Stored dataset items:
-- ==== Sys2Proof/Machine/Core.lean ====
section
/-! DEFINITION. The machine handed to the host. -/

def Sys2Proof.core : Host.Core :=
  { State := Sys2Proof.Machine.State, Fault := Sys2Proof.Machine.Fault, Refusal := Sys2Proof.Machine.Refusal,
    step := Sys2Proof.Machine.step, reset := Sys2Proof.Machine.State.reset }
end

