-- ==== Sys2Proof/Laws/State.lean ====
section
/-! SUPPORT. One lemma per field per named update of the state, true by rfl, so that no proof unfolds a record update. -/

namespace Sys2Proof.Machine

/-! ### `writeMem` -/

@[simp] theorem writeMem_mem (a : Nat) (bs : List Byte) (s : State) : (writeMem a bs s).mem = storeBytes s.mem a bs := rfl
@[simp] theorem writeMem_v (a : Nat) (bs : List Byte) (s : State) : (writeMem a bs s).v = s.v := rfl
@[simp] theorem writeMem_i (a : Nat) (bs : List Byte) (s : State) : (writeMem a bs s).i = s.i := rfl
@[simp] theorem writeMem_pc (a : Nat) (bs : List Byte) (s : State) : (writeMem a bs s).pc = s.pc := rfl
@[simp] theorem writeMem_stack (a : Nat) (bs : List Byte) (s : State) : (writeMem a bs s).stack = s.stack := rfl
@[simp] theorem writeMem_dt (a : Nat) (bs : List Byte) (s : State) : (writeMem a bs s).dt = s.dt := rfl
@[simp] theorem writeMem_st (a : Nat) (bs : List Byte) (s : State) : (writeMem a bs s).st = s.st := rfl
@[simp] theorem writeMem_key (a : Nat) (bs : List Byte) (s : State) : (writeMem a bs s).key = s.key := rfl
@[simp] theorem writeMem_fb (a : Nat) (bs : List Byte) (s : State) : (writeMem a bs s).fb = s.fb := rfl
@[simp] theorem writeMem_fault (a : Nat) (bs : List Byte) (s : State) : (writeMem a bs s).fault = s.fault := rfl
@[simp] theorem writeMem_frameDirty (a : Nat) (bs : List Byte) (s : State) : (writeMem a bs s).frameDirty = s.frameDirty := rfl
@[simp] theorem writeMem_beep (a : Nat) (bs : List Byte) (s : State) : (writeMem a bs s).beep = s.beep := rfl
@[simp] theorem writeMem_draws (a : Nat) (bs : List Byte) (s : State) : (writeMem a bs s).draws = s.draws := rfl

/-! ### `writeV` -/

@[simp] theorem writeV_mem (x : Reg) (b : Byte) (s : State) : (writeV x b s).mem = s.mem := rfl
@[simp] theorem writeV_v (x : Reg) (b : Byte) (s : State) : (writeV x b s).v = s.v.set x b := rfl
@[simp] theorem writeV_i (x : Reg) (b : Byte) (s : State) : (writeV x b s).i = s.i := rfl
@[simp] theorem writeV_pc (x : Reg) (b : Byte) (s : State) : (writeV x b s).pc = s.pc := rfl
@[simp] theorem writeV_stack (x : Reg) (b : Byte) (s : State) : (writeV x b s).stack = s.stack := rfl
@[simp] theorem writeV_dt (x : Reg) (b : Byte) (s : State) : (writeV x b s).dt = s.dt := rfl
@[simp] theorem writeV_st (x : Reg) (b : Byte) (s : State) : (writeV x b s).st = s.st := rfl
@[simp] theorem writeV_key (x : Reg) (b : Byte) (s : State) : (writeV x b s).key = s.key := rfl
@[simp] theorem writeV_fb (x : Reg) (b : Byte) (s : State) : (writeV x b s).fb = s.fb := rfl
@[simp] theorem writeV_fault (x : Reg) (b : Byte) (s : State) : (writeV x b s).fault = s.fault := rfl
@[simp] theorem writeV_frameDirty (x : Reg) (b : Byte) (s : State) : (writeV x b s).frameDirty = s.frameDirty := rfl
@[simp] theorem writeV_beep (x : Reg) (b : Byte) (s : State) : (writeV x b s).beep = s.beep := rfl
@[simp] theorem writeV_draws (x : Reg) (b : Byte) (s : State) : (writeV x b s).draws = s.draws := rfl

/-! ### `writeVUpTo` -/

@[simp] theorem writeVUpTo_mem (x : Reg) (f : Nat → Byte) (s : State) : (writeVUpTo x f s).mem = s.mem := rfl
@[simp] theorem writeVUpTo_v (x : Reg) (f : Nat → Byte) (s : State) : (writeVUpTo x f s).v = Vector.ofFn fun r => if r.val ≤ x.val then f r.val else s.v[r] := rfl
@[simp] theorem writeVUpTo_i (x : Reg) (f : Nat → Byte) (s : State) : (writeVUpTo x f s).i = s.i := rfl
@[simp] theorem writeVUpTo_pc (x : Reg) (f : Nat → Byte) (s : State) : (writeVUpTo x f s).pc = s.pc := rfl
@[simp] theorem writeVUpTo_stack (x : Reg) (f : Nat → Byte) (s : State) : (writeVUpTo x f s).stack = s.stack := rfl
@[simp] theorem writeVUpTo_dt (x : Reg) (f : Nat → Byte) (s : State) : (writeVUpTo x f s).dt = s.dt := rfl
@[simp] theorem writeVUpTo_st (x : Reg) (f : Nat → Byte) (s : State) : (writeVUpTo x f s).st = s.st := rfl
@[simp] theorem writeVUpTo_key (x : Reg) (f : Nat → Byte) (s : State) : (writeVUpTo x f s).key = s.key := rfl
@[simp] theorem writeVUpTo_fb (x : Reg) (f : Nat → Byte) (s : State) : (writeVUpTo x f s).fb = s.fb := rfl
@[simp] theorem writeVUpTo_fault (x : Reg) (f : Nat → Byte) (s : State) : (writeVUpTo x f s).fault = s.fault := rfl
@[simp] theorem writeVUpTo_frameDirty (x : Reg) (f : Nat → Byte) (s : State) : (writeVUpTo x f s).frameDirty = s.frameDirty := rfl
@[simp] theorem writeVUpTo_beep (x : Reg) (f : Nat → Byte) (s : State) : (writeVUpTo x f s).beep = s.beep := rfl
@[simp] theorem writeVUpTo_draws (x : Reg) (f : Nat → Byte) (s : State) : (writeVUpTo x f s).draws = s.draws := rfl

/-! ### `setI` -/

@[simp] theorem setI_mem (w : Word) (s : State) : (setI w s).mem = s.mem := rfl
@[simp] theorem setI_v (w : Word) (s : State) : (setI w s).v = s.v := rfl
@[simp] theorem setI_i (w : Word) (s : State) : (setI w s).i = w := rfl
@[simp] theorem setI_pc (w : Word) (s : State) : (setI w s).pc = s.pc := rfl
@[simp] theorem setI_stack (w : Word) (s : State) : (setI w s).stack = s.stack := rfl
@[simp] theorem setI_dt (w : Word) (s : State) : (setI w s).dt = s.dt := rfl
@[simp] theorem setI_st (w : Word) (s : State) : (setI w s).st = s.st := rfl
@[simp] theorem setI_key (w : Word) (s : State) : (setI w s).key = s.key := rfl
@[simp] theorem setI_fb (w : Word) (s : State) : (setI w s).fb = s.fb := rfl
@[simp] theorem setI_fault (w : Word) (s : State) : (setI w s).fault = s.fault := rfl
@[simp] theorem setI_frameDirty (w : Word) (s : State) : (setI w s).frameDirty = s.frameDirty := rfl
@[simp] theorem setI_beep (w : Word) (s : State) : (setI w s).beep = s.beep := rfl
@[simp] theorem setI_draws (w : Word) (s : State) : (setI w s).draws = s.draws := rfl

• **What is required**: Reproduce all of the entries verbatim.

• **Result of this task**:
-- ==== Sys2Proof/Machine/Core.lean ====
section
/-! DEFINITION. The machine handed to the host. -/

def Sys2Proof.core : Host.Core :=
  { State := Sys2Proof.Machine.State, Fault := Sys2Proof.Machine.Fault, Refusal := Sys2Proof.Machine.Refusal,
    step := Sys2Proof.Machine.step, reset := Sys2Proof.Machine.State.reset }
end

-- ==== Sys2Proof/Laws/State.lean ====
section
/-! SUPPORT. One lemma per field per named update of the state, true by rfl, so that no proof unfolds a record update. -/

namespace Sys2Proof.Machine

/-! ### `writeMem` -/

@[simp] theorem writeMem_mem (a : Nat) (bs : List Byte) (s : State) : (writeMem a bs s).mem = storeBytes s.mem a bs := rfl
@[simp] theorem writeMem_v (a : Nat) (bs : List Byte) (s : State) : (writeMem a bs s).v = s.v := rfl
@[simp] theorem writeMem_i (a : Nat) (bs : List Byte) (s : State) : (writeMem a bs s).i = s.i := rfl
@[simp] theorem writeMem_pc (a : Nat) (bs : List Byte) (s : State) : (writeMem a bs s).pc = s.pc := rfl
@[simp] theorem writeMem_stack (a : Nat) (bs : List Byte) (s : State) : (writeMem a bs s).stack = s.stack := rfl
@[simp] theorem writeMem_dt (a : Nat) (bs : List Byte) (s : State) : (writeMem a bs s).dt = s.dt := rfl
@[simp] theorem writeMem_st (a : Nat) (bs : List Byte) (s : State) : (writeMem a bs s).st = s.st := rfl
@[simp] theorem writeMem_key (a : Nat) (bs : List Byte) (s : State) : (writeMem a bs s).key = s.key := rfl
@[simp] theorem writeMem_fb (a : Nat) (bs : List Byte) (s : State) : (writeMem a bs s).fb = s.fb := rfl
@[simp] theorem writeMem_fault (a : Nat) (bs : List Byte) (s : State) : (writeMem a bs s).fault = s.fault := rfl
@[simp] theorem writeMem_frameDirty (a : Nat) (bs : List Byte) (s : State) : (writeMem a bs s).frameDirty = s.frameDirty := rfl
@[simp] theorem writeMem_beep (a : Nat) (bs : List Byte) (s : State) : (writeMem a bs s).beep = s.beep := rfl
@[simp] theorem writeMem_draws (a : Nat) (bs : List Byte) (s : State) : (writeMem a bs s).draws = s.draws := rfl

/-! ### `writeV` -/

@[simp] theorem writeV_mem (x : Reg) (b : Byte) (s : State) : (writeV x b s).mem = s.mem := rfl
@[simp] theorem writeV_v (x : Reg) (b : Byte) (s : State) : (writeV x b s).v = s.v.set x b := rfl
@[simp] theorem writeV_i (x : Reg) (b : Byte) (s : State) : (writeV x b s).i = s.i := rfl
@[simp] theorem writeV_pc (x : Reg) (b : Byte) (s : State) : (writeV x b s).pc = s.pc := rfl
@[simp] theorem writeV_stack (x : Reg) (b : Byte) (s : State) : (writeV x b s).stack = s.stack := rfl
@[simp] theorem writeV_dt (x : Reg) (b : Byte) (s : State) : (writeV x b s).dt = s.dt := rfl
@[simp] theorem writeV_st (x : Reg) (b : Byte) (s : State) : (writeV x b s).st = s.st := rfl
@[simp] theorem writeV_key (x : Reg) (b : Byte) (s : State) : (writeV x b s).key = s.key := rfl
@[simp] theorem writeV_fb (x : Reg) (b : Byte) (s : State) : (writeV x b s).fb = s.fb := rfl
@[simp] theorem writeV_fault (x : Reg) (b : Byte) (s : State) : (writeV x b s).fault = s.fault := rfl
@[simp] theorem writeV_frameDirty (x : Reg) (b : Byte) (s : State) : (writeV x b s).frameDirty = s.frameDirty := rfl
@[simp] theorem writeV_beep (x : Reg) (b : Byte) (s : State) : (writeV x b s).beep = s.beep := rfl
@[simp] theorem writeV_draws (x : Reg) (b : Byte) (s : State) : (writeV x b s).draws = s.draws := rfl

/-! ### `writeVUpTo` -/

@[simp] theorem writeVUpTo_mem (x : Reg) (f : Nat → Byte) (s : State) : (writeVUpTo x f s).mem = s.mem := rfl
@[simp] theorem writeVUpTo_v (x : Reg) (f : Nat → Byte) (s : State) : (writeVUpTo x f s).v = Vector.ofFn fun r => if r.val ≤ x.val then f r.val else s.v[r] := rfl
@[simp] theorem writeVUpTo_i (x : Reg) (f : Nat → Byte) (s : State) : (writeVUpTo x f s).i = s.i := rfl
@[simp] theorem writeVUpTo_pc (x : Reg) (f : Nat → Byte) (s : State) : (writeVUpTo x f s).pc = s.pc := rfl
@[simp] theorem writeVUpTo_stack (x : Reg) (f : Nat → Byte) (s : State) : (writeVUpTo x f s).stack = s.stack := rfl
@[simp] theorem writeVUpTo_dt (x : Reg) (f : Nat → Byte) (s : State) : (writeVUpTo x f s).dt = s.dt := rfl
@[simp] theorem writeVUpTo_st (x : Reg) (f : Nat → Byte) (s : State) : (writeVUpTo x f s).st = s.st := rfl
@[simp] theorem writeVUpTo_key (x : Reg) (f : Nat → Byte) (s : State) : (writeVUpTo x f s).key = s.key := rfl
@[simp] theorem writeVUpTo_fb (x : Reg) (f : Nat → Byte) (s : State) : (writeVUpTo x f s).fb = s.fb := rfl
@[simp] theorem writeVUpTo_fault (x : Reg) (f : Nat → Byte) (s : State) : (writeVUpTo x f s).fault = s.fault := rfl
@[simp] theorem writeVUpTo_frameDirty (x : Reg) (f : Nat → Byte) (s : State) : (writeVUpTo x f s).frameDirty = s.frameDirty := rfl
@[simp] theorem writeVUpTo_beep (x : Reg) (f : Nat → Byte) (s : State) : (writeVUpTo x f s).beep = s.beep := rfl
@[simp] theorem writeVUpTo_draws (x : Reg) (f : Nat → Byte) (s : State) : (writeVUpTo x f s).draws = s.draws := rfl

/-! ### `setI` -/

@[simp] theorem setI_mem (w : Word) (s : State) : (setI w s).mem = s.mem := rfl
@[simp] theorem setI_v (w : Word) (s : State) : (setI w s).v = s.v := rfl
@[simp] theorem setI_i (w : Word) (s : State) : (setI w s).i = w := rfl
@[simp] theorem setI_pc (w : Word) (s : State) : (setI w s).pc = s.pc := rfl
@[simp] theorem setI_stack (w : Word) (s : State) : (setI w s).stack = s.stack := rfl
@[simp] theorem setI_dt (w : Word) (s : State) : (setI w s).dt = s.dt := rfl
@[simp] theorem setI_st (w : Word) (s : State) : (setI w s).st = s.st := rfl
@[simp] theorem setI_key (w : Word) (s : State) : (setI w s).key = s.key := rfl
@[simp] theorem setI_fb (w : Word) (s : State) : (setI w s).fb = s.fb := rfl
@[simp] theorem setI_fault (w : Word) (s : State) : (setI w s).fault = s.fault := rfl
@[simp] theorem setI_frameDirty (w : Word) (s : State) : (setI w s).frameDirty = s.frameDirty := rfl
@[simp] theorem setI_beep (w : Word) (s : State) : (setI w s).beep = s.beep := rfl
@[simp] theorem setI_draws (w : Word) (s : State) : (setI w s).draws = s.draws := rfl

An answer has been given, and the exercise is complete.